For example, the 3988 employees in the D.C. headquarters have an average
salary of $103,852. That's $90,304 if you take out the single person who got
paid $5.4 million. (Who was it? It's only mentioned as an anonymous
statistic.) I also found "Total compensation for federal workers [in DC],
including health care and other benefits, last year averaged $126,369,
compared with $122,697 in 2009."

This seems to imply that TSA workers at the DC headquarters are being paid
less than average for a federal worker in DC, so isn't that a good number?

The timeline towards the bottom is meaningless. Nothing happened in 2007 or
2008, and there was a rush of events in 2011? Not likely! It's only the things
the author wanted to use. Plus, the length of the connectors between the dots
doesn't mean anything. Oh! And why isn't there a connection from 2011 to 2012?

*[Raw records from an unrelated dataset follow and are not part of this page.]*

/-- The journal write in progress completes (R172 steps 4 to 6). A learning result accepted meanwhile keeps its intent;
a freeze copy that gave way takes the port again. -/
def State.journalDone (s : State) : State :=
  if !s.est.jRun then s
  else
    let slot := 1 - s.get Reg.EST_JSTAT_SLOT
    let seq := s.get Reg.EST_JSEQ_SEQ + 1
    let s := s.setBytes (jSlotAddr slot) (s.journalRecord seq)
    let s := (s.put Reg.EST_JSTAT_SLOT slot).put Reg.EST_JSEQ_SEQ seq
    let s := s.setMemWord intentAddr (if s.est.jCap then intentWord true (1 - slot) (seq + 1) else 0)
    let s := if s.est.jCarry ∧ !s.est.jCap then s.putB Reg.EST_JSTAT_CAPPEND false else s
    let copying := match s.bbx.copy with
      | some f => f.started
      | none => false
    { s with est := { s.est with jRun := false, jCarry := false },
             power := { s.power with port := if copying then 3 else 0 } }

/-- JOURNAL_WRITE_START (R172). -/
def execJournalWriteStart (s : State) : Result := .next s.journalStart

/-- JOURNAL_WRITE_DONE (R172). -/
def execJournalWriteDone (s : State) : Result := .next s.journalDone

/-- A slot holds a record that stands (R173 step 1): its SEQ. -/
def State.slotSeq (s : State) (slot : Nat) : Option Nat :=
  let a := jSlotAddr slot
  if s.num a 4 = 0x4A455354 ∧ s.num (a + 0x0C) 4 = 12356 ∧ s.num (a + 0x3040) 4 = crc32c (s.bytes a 0x3040) then
    some (s.num (a + 4) 4)
  else none

/-- A cell from its record (R173 step 3). -/
def State.cellFrom (s : State) (a : Nat) : EstCell :=
  let sg := fun (o n : Nat) => ((signed (8 * n) (s.num (a + o) n) : Int) : Rat)
  let fl := s.num (a + 30) 2
  let gaps := fl / 256
  let valid := fl.testBit 0
  { z := (s.num a 4 : Rat) / 1000000000, zc := sg 4 4 / 1000000000, q := (s.num (a + 8) 4 : Rat) / 1000,
    rho := (s.num (a + 12) 4 : Rat) / 65536, p := covP0, restValid := valid,
    rz := (s.num (a + 16) 4 : Rat) / 1000000000, dql := sg 20 4, rgen := s.num (a + 24) 4, rt := sg 28 2 / 10,
    capsus := fl.testBit 1, curinv := fl.testBit 2, bankchg := fl.testBit 3,
    attested := gaps == 0 || fl.testBit 4, gaps := if valid then gaps + 1 else gaps, cold := false }

/-- The restore of the estimator at the boot of a lead (R173). -/
def State.estBoot (s : State) : State :=
  if !s.isLead then s
  else
    let intent := s.num intentAddr 4
    let pend := intent / 2 ^ 24 == 0xA5
    let s := s.putB Reg.EST_JSTAT_ABORTED pend
    let s := s.raiseIf (pend && intent.testBit 16) Ev.CAP_WRITE_ABORTED
    let s := if pend then s.setMemWord intentAddr 0 else s
    let best : Option (Nat × Nat) := match s.slotSeq 0, s.slotSeq 1 with
      | some a, some b => if a < b then some (1, b) else some (0, a)
      | some a, none => some (0, a)
      | none, some b => some (1, b)
      | none, none => none
    let s := s.putB Reg.EST_JSTAT_CAPPEND false
    match best with
    | none => (({ s with est := { tbl := s.est.tbl } }).putB Reg.EST_STAT_INIT true).putB Reg.EST_SOCREP_INIT true
    | some (slot, seq) =>
      let a := jSlotAddr slot
      let cells := (List.range 384).map fun j => s.cellFrom (a + 0x40 + 32 * j)
      let s := { s with est := {
        tbl := s.est.tbl, cells, srep := (s.num (a + 0x18) 4 : Rat), cold := false, gapOpen := true,
        tblCrc := some (s.num (a + 0x1C) 4) } }
      let s := ({ s with est := { s.est with sint := s.est.srep } } : State).putB Reg.EST_STAT_CAPSUS (cells.any (·.capsus))
      ((s.put Reg.EST_JSTAT_SLOT slot).put Reg.EST_JSEQ_SEQ seq).putB Reg.EST_STAT_GAP true

/-- A profile change, out of Run or out of Sleep: both detectors return to IDLE (R160), and the next run in Run covers the
elapsed time (R153); the rest timer ends on leaving Sleep (R162). The period of the journal counts in Run alone (R171). -/
def State.estProfile (s : State) (fromRun fromSleep : Bool) : State :=
  let s := s.resetDetectors
  let acc := if fromRun then s.est.jAcc + (s.now - s.est.jAt) else s.est.jAcc
  let s := { s with est := { s.est with
    elapsed := true, slept := s.est.slept || fromSleep, jAt := s.now, jAcc := acc } }
  if fromSleep then s.restClear else s

end Sys2Proof.Machine
end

Then there's the strange insertion of Ron Paul into the discussion. So what if
he raised $250,000 in three days? Lady Gaga's bracelet raised the same amount
in the same time for for Japan Relief, and gubernatorial candidate Rob McKenna
did the same for his race. Does that mean that I should send money to Japan,
or support McKenna for governor?

The claim that we could save $1 billion in hiring private security for the 35
biggest airports is quite suspect. The TSA budgets for FY 2011 was roughly
$8.1 billion, of which $4,809 million was for 'aviation security.' The
argument is that private security can reduce the price by 20%? By only
changing security at 35 of the 450 or so airports with TSA staff? Color me
doubtful.